A shocking 3,755 Birmingham children are officially classed as homeless and living in temporary accommodation.

Across the United Kingdom, 123,630 children are in this position.

The scale of the homelessness problem in Birmingham is shown in new official figures published by the Government.

There are 1,955 households in Birmingham stuck in temporary accommodation because they are homeless. And 1,525 of these have children.

There are currently 372 households with children living in bed and breakfast accommodation within the city.

The bedroom of the Norfolk Hotel where Elham is living

This usually means that Birmingham City Council, which has a duty to help homeless people as best it can, could find nowhere else to place them.

And although the situation is meant to be temporary, 160 of those households have actually been in B&B accommodation for more than six weeks.

Investigations by Birmingham Live have highlighted the difficulties families forced to live in B&Bs or cheap hotels. It can means adults and children are forced to share rooms and families have no cooking facilities.

Our report in October revealed one distraught mum attempted to take her own life after losing hope that her ordeal would ever end. She was living with her 10-year-old son in a tiny B&B room in Hagley Road.

Other cases included:

  • A family of six – two adults and four children – currently stranded in another Hagley Road B&B, sharing two beds between them.
  • An older brother and sister who shared a hotel room while the brother was terminally ill with cancer. He died still waiting for a permanent home. His grieving sister has now been given a place in supported accommodation, after being supported by MP Preet Gill.
  • A mum with Aspberger’s Syndrome who fled domestic abuse with her young child only to end up in a noisy B&B room alongside men with drug and alcohol addictions and criminal histories.

Housing and homelessness minister Heather Wheeler said: "Everyone deserves a safe and secure place to live.
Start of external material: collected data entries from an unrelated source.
/-- The selected image passes R360: an entry is written, and training begins. On trial the active device stands. -/
def State.imagePasses (s : State) (i : Image) : State :=
  let b := s.boot
  let epoch := (b.entry.bootEpoch + 1) % 2 ^ 32
  let i := i.taken
  let s := { s with boot := { b with phase := .training, bootEpoch := epoch }, image := i }
  let s := s.writeEntry { b.entry with bootEpoch := epoch, pending := false, trial := b.trial, activeB := if b.trial then b.entry.activeB else b.selB }
  (((s.bootKeys i).ownerChain i).bootRecord b.selB false false).bootSpares

/-- The selected image fails R360: the other device's is tried, and after both the controller enters boot failed. -/
def State.imageRefused (s : State) : State :=
  let b := s.boot
  let first := b.firstFailB.getD b.selB
  if b.triedOther then
    { s with boot := { b with phase := .failed, firstFailB := some first } }.bootRecord b.selB true false
  else
    { s with boot := { b with triedOther := true, selB := !b.selB, trial := false, firstFailB := some first } }.note "IMAGE_FALLBACK"
      (evSource 0 0) b.selB.toNat

/-- The identity areas: one that fails its check is rewritten from the other (R358). -/
def State.repairIdentity (s : State) : State :=
  if s.flashA.idAreaOk = s.flashB.idAreaOk then s
  else ((s.setFlash true fun f => { f with idAreaOk := true }).setFlash false fun f => { f with idAreaOk := true }).note "IDENTITY_AREA_REPAIRED"
    (evSource 0 0) s.flashA.idAreaOk.toNat

/-- A flash device cannot be read (R405). No image has given spares.flash yet: the report waits for the one that boots, but a pool that
fails with no spare left is reported whatever its threshold (R349). -/
def State.flashGone (s : State) (b : Bool) : State :=
  let (pin, s) := s.freeNat
  ((s.event "FLASH_SWITCH" (some 0x8E08) (evSource 14 0) (b.toNat + pin % 128 * 2)).setFlash b fun f => { f with writable := false }).lostSpare 13 0

/-- IMAGE_CHECK_END: the image of the selected device, as the flash holds it, with what the identity step found. No image means that
the device cannot be read. -/
def State.imageEnd (s : State) (identityOk : Bool) (image : Option Image) : State :=
  if s.boot.phase ≠ .identity then s
  else
    let idOk := identityOk && (s.flashA.idAreaOk || s.flashB.idAreaOk)
    let s := if idOk then s.repairIdentity else s
    if !idOk then { s with boot := { s.boot with phase := .failedNoId, identityBad := true } }.bootRecord s.boot.selB true true
    else
      let b := s.boot.selB
      match image.map fun i => (s.flash b).slot.getD i with
      | none => (s.flashGone b).imageRefused
      | some i =>
        let n := imageFails s.boot.entry true i
        if n = 0 then s.imagePasses i else (s.note "IMAGE_CHECK_FAILED" (evSource 0 0) (b.toNat + n * 2)).imageRefused

/-! ### Training, memory set-up and service (R367, R368) -/

/-- Stack of a weak row as HBM_TRAINING_END names it: the stack above the row's 23 bits. -/
def weakRow (w : Nat) : Nat × Nat := (w / 2 ^ 23, w % 2 ^ 23)

/-- The calibrated point for the die temperature, within 0.55 to 0.75 V in steps of 5 mV (R392). -/
def State.corePoint (s : State) : Nat := max 550 (min 750 (Config.coreMv s.power.dieC / 5 * 5))

/-- Command the VDD_CORE regulator; the set point moves once it acknowledges. -/
def State.setCore (s : State) : State :=
  { s with power := { s.power with avsWaiting := some s.corePoint } }.emit (.avs s.corePoint)

/-- HBM_TRAINING_END: a stack that fails is lost, and its group starts with the rest (R295, R299); weak rows are repaired (R292). -/
def State.hbmTrained (s : State) (failed weak : List Nat) : State :=
  if s.boot.phase ≠ .training ∨ s.boot.trained then s
  else
    let lose := fun (x : Stack) => if failed.contains x.n then { x with lost := true } else x
    let start := fun (g : PGroup) =>
      let l := g.layout.filter fun k => !failed.contains k
      { g with layout := l, st := if l.isEmpty then .failed else .healthy, copyOk := !l.isEmpty }
    let s := { s with dram := s.dram.map lose, groups := s.groups.map start, boot := { s.boot with trained := true } }
    let s := (failed.eraseDups.filter fun k => k < 12).foldl (fun (s : State) k => (s.memNote "STACK_LOST" k k).spend 11 (k / 6)) s
    (weak.foldl (fun (s : State) w => s.repairRow (weakRow w).1 (weakRow w).2) s).setCore

/-- The function table of a boot (R215). -/
def bootFns (i : Image) : List Fn :=
  i.functions.map fun f =>
    { fn := f.fn, group := f.group, tenant := f.tenant, code := if f.enabled then .unattached else .absent, version := 0, attach := 0, k := 0,
      early := [], stamped := [], window := [], abortSlot := [], abortCount := 0, staleStamps := 0, attachStatus := 0xFF, rings := [],
      held := none, shutdown := none, lastFence := 0, fails := [] }

/-- Tenants that the image defines are active (R333, "Tenant lifecycle"). -/
def bootTenants (i : Image) (now : Nat) : List TenantSt :=
  i.tenants.map fun t =>
    { tenant := t.tenant, life := .active, activeSince := now, swept := false, drained := false, epoch := 0, removeTick := 0, answerTo := none }

/-- A link or port as it boots. -/
def bootPort (id : PortId) (st : PortSt) (now : Nat) : Port :=
  { id := id, st := st, version := 0, rate := 0, width := 0, peer := none, session := false, dirOk := false, txSeq := 0, rxSeq := 0,
    discards := [], errors := 0, credits := [], peerCycle := 0, peerGates := [], buffer := [], lastRx := 0, lastTx := 0, since := now,
    left := some now, resetting := false }

/-- Ports of a cluster by its mode (R249, R261). -/
def clusterPorts (c mode now : Nat) : List Port :=
  match mode with
  | 1 => (List.range 4).map fun k => bootPort (.asvis (4 * c + k)) .training now
  | 2 => [bootPort (.cxl c) .training now]
  | 3 => (List.range 2).map fun p => bootPort (.nvme c p) .training now
  | _ => (List.range 4).map fun k => bootPort (.asvis (4 * c + k)) .held now

/-- Array banks with the table that the image gives each (R74). -/
def bootBanks (i : Image) : List Bank :=
  (List.range 66).map fun n => { Bank.atBoot n with tag := i.arrayBanks.getD n 0 }

/-- Policy rows as the boot lays them out, in the order of R80, with their shadow rows in each copy that stands (R92). -/
def bootPolicy (i : Image) (mirrors : Bool × Bool) : List PolicyRow :=
  policyOrder (i.policies.map fun p => { rule := p, present := true, mirrorA := mirrors.1, mirrorB := mirrors.2 })

/-- Egress points with their selector modes (R240, R241). -/
def bootEgress (i : Image) : List Egress :=
  (List.range 136).map fun n =>
    { n := n, mode := ((i.strictModes.find? fun m => m.1 == n).elim 0 (·.2)), v := 0, pointer := 0, served := 0, gate := 0, busy := 0 }

/-- MEMORY_SETUP_END: the tables of the image are written, and the controller enters service. -/
def State.memorySetup (s : State) : State :=
  let i := s.image
  let mode := fun (c : Nat) => i.linkModes.getD c 0
  { s with
    fns := bootFns i
    tenants := bootTenants i s.now
    ports := (List.range 24).flatMap fun c => clusterPorts c (mode c) s.now
    clusters := (List.range 24).map fun c =>
      { n := c, mode := mode c, lanesBad := [], spareSpent := false, pclk := 2 ≤ mode c && i.linkClocks.getD c 0 == 0 }
    array := { s.array with banks := bootBanks i, policy := bootPolicy i s.newMirrors }
    dirFree := { fresh := 0, limit := i.params.directoryEntries, freed := [] }
    tabFree := { fresh := 1, limit := 65536 - i.params.importReserve, freed := [] }
    impFree := { fresh := 65536 - i.params.importReserve, limit := 65536, freed := [] }
    queues := i.queues.zipIdx.map fun (c, k) => Queue.ofCfg c k
    egress := bootEgress i
    tray := { s.tray with extents := i.trayExtents.map fun (b, n, r) => { base := b, grains := n, resident := r, owner := none } } }

/-- The image has proven itself: an entry with its device active, trial clear, and the floor and owner of R362 and R363. -/
def State.proven (s : State) : State :=
  let b := s.boot
  let i := s.image
  let e := { b.entry with trial := false, activeB := b.selB, svFloor := max b.entry.svFloor i.securityVersion, ownerDigest := i.ownerKey }
  let s := { s with boot := { b with trial := false } }
  if e = b.entry then s else s.writeEntry e

def State.serviceBegins (s : State) : State :=
  if s.boot.phase ≠ .training ∨ !s.boot.trained then s
  else
    let s := s.memorySetup.proven
    { s with boot := { s.boot with phase := .service } }

/-- Ticks from release within which service begins (R367). -/
def serviceBound : Nat := 2820000000

/-- TRIAL_TIMEOUT: a trial image has not reached service; the controller resets onto the previous image (R372). -/
def State.trialTimeout (s : State) : State :=
  if s.boot.phase ≠ .training ∨ !s.boot.trial ∨ s.now < serviceBound then s
  else
    let s := s.note "TRIAL_FAILED" (evSource 0 0) s.boot.selB.toNat
    (s.writeEntry { s.boot.entry with pending := false, trial := false }).commandReset

/-- UCIE_TRAINING_END: a group with a Zarfy module in service comes up; its functions may attach (R197, R368). In tray role the modules
are held (R13). -/
def State.ucieUp (s : State) (g : Nat) (x : UcieTrained) (corrected : List (Nat × LaneFix)) : State :=
  let left := (s.zarfyModules g).length
  if s.isTray ∨ (s.boot.phase ≠ .training ∧ s.boot.phase ≠ .service) ∨ (s.ucie? g).isNone ∨ left = 0 ∨ s.faults.groupsUp.contains g then s
  else
    let s := x.repaired.foldl (fun (s : State) m => s.laneRepair g m) s
    let s := corrected.foldl (fun (s : State) x =>
      s.event "LANE_CORRECTED" (some 0x0E05) (evSource 6 (g * 4 + x.1)) (laneFixDetail x.2)) s
    let old := s.faults.groups11.filter (· != g)
    { s with faults := { s.faults with groupsUp := g :: s.faults.groupsUp, groups11 := if x.ucie11 then g :: old else old } }

/-! ### Partial resets (R318, R376, R377) -/

/-- Domain codes of R316. -/
def domEngines : Nat := 1
def domLinks : Nat := 2
def domGroup : Nat := 3
def domFunction : Nat := 4

/-- Ports of a link cluster. -/
def State.portsOf (s : State) (c : Nat) : List PortId := (s.ports.filter fun p => clusterOfPort p.id == c && p.st != .held).map (·.id)

/-- A supply whose pages an engine cluster's page coder codes has not committed: its sequence's home stack stands there. -/
def State.codedBy (s : State) (c : Nat) (r : Req) : Bool :=
  (r.phase == .started || r.phase == .ready) && (match r.desc with
    | .append f => (s.seqOf r.tenant f.seq).elim false fun q => s.coderFor q.homeStack == c
    | .replace f => (s.seqOf r.tenant f.seq).elim false fun q => s.coderFor q.homeStack == c
    | _ => false)

/-- The engine cluster resets: its passes end, commits with its page coder end, and its calendar has no capacity. -/
def State.resetEngines (s : State) (c : Nat) : State :=
  let s := (List.range 16).foldl (fun (s : State) p => s.endPasses c p) s
  let s := s.endAll ((s.reqs.filter fun r => s.codedBy c r).map (·.id)) stInternalFault
  s.recompute

/-- The module group resets: its functions as by a function reset, its session, its gate state. -/
def State.resetGroup (s : State) (g : Nat) : State :=
  let s := (s.resetGroupFns g).cutSession (.ucie g)
  { s with faults := { s.faults with groupsUp := s.faults.groupsUp.filter (· != g)
                                     directAlone := s.faults.directAlone && s.params.directGroup != g }
           egress := mapIf (fun (e : Egress) => e.n == g) (fun e => { e with gate := 0 }) s.egress }

/-- SPDM sessions that a link or port carried end (R318). -/
def State.cutPort (s : State) (p : PortId) : State :=
  match p with
  | .asvis l => s.cutSession (.asvis l)
  | .cxl c => s.cutSession (.cxl c)
  | .nvme _ _ => s

/-- What a partial reset does at its start. -/
def State.resetDomainNow (s : State) (domain inst : Nat) : State :=
  if domain = domFunction then s.resetFn inst
  else if domain = domGroup then s.resetGroup inst
  else if domain = domLinks then (s.portsOf inst).foldl (fun (s : State) p => (s.cutPort p).toTraining p) s
  else s.resetEngines inst
/-- Begin a partial reset, or join the one that its domain is in. -/
def State.beginPartial (s : State) (domain inst : Nat) (conn : Option Nat) : State :=
  let wait := conn.toList
  let here := fun (x : Nat × Nat × List Nat) => x.1 == domain && x.2.1 == inst
  if s.resets.active.any here then
    { s with resets := { s.resets with active := mapIf here (fun x => (x.1, x.2.1, x.2.2 ++ wait)) s.resets.active } }
  else
    let r := s.resets
    let s := { s with resets := { epoch := (r.epoch + 1) % 2 ^ 32, active := r.active ++ [(domain, inst, wait)], lastDomain := domain } }
    s.resetDomainNow domain inst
"It is good to see our Homeless Reduction Act making a real difference but we know we need to do more.

"That is why we are investing £1.2 billion to tackle all forms of homelessness, we are putting £9 billion into our affordable housing programme and we are also empowering councils to borrow to build more council homes to ensure that more people have a home of their own."

John Healey MP, Labour’s Shadow Housing Secretary, said: "When this Conservative Government ends, the national shame of rising homelessness will be on its political tombstone.

"Homelessness fell at an unprecedented rate under Labour, but under the Tories even more children will be homeless this Christmas, with over 80,000 households and 120,000 children now without a home.

"This is a direct result of Conservative decisions to slash investment for affordable homes, cut back housing benefit, reduce funding for homelessness services, and deny protection to private renters."